#### Task goal
One line at a time, check the entries below for the word "cases", and copy each line that has it.

[Start of Attachment]

theorem requestRows_servedWhole : ∀ row ∈ requestRows, ServedWhole row.1 row.2 := by
  simp only [requestRows, List.forall_mem_cons]
  exact ⟨.of_carried carryRateSet_refusedWhole fun _ => rfl,
    .of_carried (bodyless_refusedWhole fun _ => changesOnOk_accept ..) fun _ => rfl,
    .of_carried carryTcConvert_onlyReads.refusedWhole fun _ => rfl,
    .of_carried carryItemInsert_refusedWhole fun _ => rfl,
    .of_carried carryItemAmend_refusedWhole fun _ => rfl,
    .of_carried carryItemMove_refusedWhole fun _ => rfl,
    .of_carried carryItemRetire_refusedWhole fun _ => rfl,
    .of_carried carryItemReset_refusedWhole fun _ => rfl,
    .of_carried carryElementAdd_refusedWhole fun _ => rfl,
    .of_carried carryElementAmend_refusedWhole fun _ => rfl,
    .of_carried carryElementRemove_refusedWhole fun _ => rfl,
    .of_carried carryItemRead_onlyReads.refusedWhole fun _ => rfl,
    .of_carried carryElementRead_onlyReads.refusedWhole fun _ => rfl,
    .of_carried carryRundownRead_onlyReads.refusedWhole fun _ => rfl,
    .of_carried (bodyless_refusedWhole carryShowClear_changesOnOk) fun _ => rfl,
    .of_carried (bodyless_refusedWhole carryTake_changesOnOk) fun _ => rfl,
    .of_carried carryNextSet_refusedWhole fun _ => rfl,
    .of_carried (bodyless_refusedWhole fun _ => changesOnOk_accept ..) fun _ => rfl,
    .of_carried (bodyless_refusedWhole carryHold_changesOnOk) fun _ => rfl,
    .of_carried (bodyless_refusedWhole carryRelease_changesOnOk) fun _ => rfl,
    .of_carried (bodyless_refusedWhole carryShowStop_changesOnOk) fun _ => rfl,
    .of_carried carryShowPlan_refusedWhole fun _ => rfl,
    .of_carried (bodyless_refusedWhole fun _ => changesOnOk_accept ..) fun _ => rfl,
    .of_carried (bodyless_refusedWhole fun _ => changesOnOk_accept ..) fun _ => rfl,
    .of_carried carryArmRead_onlyReads.refusedWhole fun _ => rfl,
    .of_carried carryProfileSet_refusedWhole fun _ => rfl,
    .of_carried carryProfileRead_onlyReads.refusedWhole fun _ => rfl,
    .of_carried carryGroupSet_refusedWhole fun _ => rfl,
    .of_carried carryPortBind_refusedWhole fun _ => rfl,
    .of_carried (portRequest_refusedWhole judgeUnbind_changesOnOk) fun _ => rfl,
    .of_carried (portRequest_refusedWhole judgeHold_changesOnOk) fun _ => rfl,
    .of_carried (portRequest_refusedWhole judgeRelease_changesOnOk) fun _ => rfl,
    .of_carried (portRequest_refusedWhole fun _ _ => changesOnOk_accept ..) fun _ => rfl,
    .of_carried carryLayoutSet_refusedWhole fun _ => rfl,
    .of_carried carryGlyphSet_refusedWhole fun _ => rfl,
    .of_carried carryIconSet_refusedWhole fun _ => rfl,
    .of_carried carryCuePush_refusedWhole fun _ => rfl,
    .of_carried (displayRequest_refusedWhole judgeCueClear_changesOnOk) fun _ => rfl,
    .of_carried (displayRequest_refusedWhole judgeBlank_changesOnOk) fun _ => rfl,
    .of_carried (displayRequest_refusedWhole judgeUnblank_changesOnOk) fun _ => rfl,
    .of_carried carryDisplayRead_onlyReads.refusedWhole fun _ => rfl,
    .of_carried carryInputSet_refusedWhole fun _ => rfl,
    .of_carried carryInputRead_onlyReads.refusedWhole fun _ => rfl,
    .of_carried (bodyless_refusedWhole fun _ => changesOnOk_accept ..) fun _ => rfl,
    .of_carried carryStatusClear_refusedWhole fun _ => rfl,
    .of_carried carryMaskSet_refusedWhole fun _ => rfl,
    .of_carried (bodyless_refusedWhole fun _ => changesOnOk_accept ..) fun _ => rfl,
    List.forall_mem_nil _⟩

theorem ServedWhole.refused {code : Byte} {c : Instr} (hc : ServedWhole code c) {body : List Byte}
    {rest : List RequestEntry} {s t : State} {r : Byte} {more : List Byte} (hw : Waiting code body rest s)
    (hexec : exec c s = .next t) (hanswer : t.link.responses = s.link.responses ++ [⟨code, r :: more⟩])
    (hr : r ≠ 0#8) : t = pushResponse code (r :: more) (takeHead rest s) := by
  obtain ⟨act, hserve, hwhole⟩ := hc
  cases (hserve s).symm.trans hexec
  rw [serve_waiting hw] at hanswer ⊢
  have hbody := pushResponse_body hanswer
  obtain hok | hsame := hwhole body (takeHead rest s)
  · rw [hbody] at hok
    exact absurd (Option.some.inj hok) hr
  · rw [hbody, hsame]

/-- A DEVICE_RESET with a body is answered BAD_LENGTH (R211). -/
theorem exec_deviceReset_body {s : State} {rest : List RequestEntry} {b : Byte} {bs : List Byte}
    (hw : Waiting 0x54#8 (b :: bs) rest s) :
    exec .deviceReset s = .next (pushResponse 0x54#8 [0x02#8] (takeHead rest s)) := by
  have hserve : exec .deviceReset s = .next (serve 0x54#8 (fun _ => refuse .badLength) s) := by
    simp [exec, execDeviceReset, hw.1]
  rw [hserve, serve_waiting hw]
  rfl

/-- A DEVICE_RESET that has a response has a body, and its response changes nothing. -/
theorem exec_deviceReset_refused {body : List Byte} {rest : List RequestEntry} {s t : State} {r : Byte}
    {more : List Byte} (hw : Waiting 0x54#8 body rest s) (hexec : exec .deviceReset s = .next t)
    (hanswer : t.link.responses = s.link.responses ++ [⟨0x54#8, r :: more⟩]) :
    t = pushResponse 0x54#8 (r :: more) (takeHead rest s) := by
  cases body with
  | nil =>
    have hreset : exec .deviceReset s = .next (resetPart s) := by simp [exec, execDeviceReset, hw.1, isGood]
    cases hreset.symm.trans hexec
    exact absurd (congrArg List.length hanswer) (by simp [resetPart, State.reset])
  | cons b bs =>
    cases (exec_deviceReset_body hw).symm.trans hexec
    rw [pushResponse_body hanswer]

/-- Settles O13: every request row but DEVICE_RESET is refused whole. -/
theorem refusedRequestsChangeNothing : Obligations.RefusedRequestsChangeNothing := by
  refine ⟨fun c code s t rest body r more hw hexec _ hrow hanswer hr => ?_,
    fun s rest b bs hw => exec_deviceReset_body hw⟩
  obtain hserved | hreset := List.mem_append.mp (show (code, c) ∈ requestRows ++ [(0x54#8, .deviceReset)] from hrow)
  · exact (requestRows_servedWhole _ hserved).refused hw hexec hanswer hr
  · cases List.mem_singleton.mp hreset
    exact exec_deviceReset_refused hw hexec hanswer

end Sys2Proof.Machine
end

[End of Attachment]

#### Response to this task
  cases (hserve s).symm.trans hexec
  cases body with
    cases hreset.symm.trans hexec
    cases (exec_deviceReset_body hw).symm.trans hexec
  · cases List.mem_singleton.mp hreset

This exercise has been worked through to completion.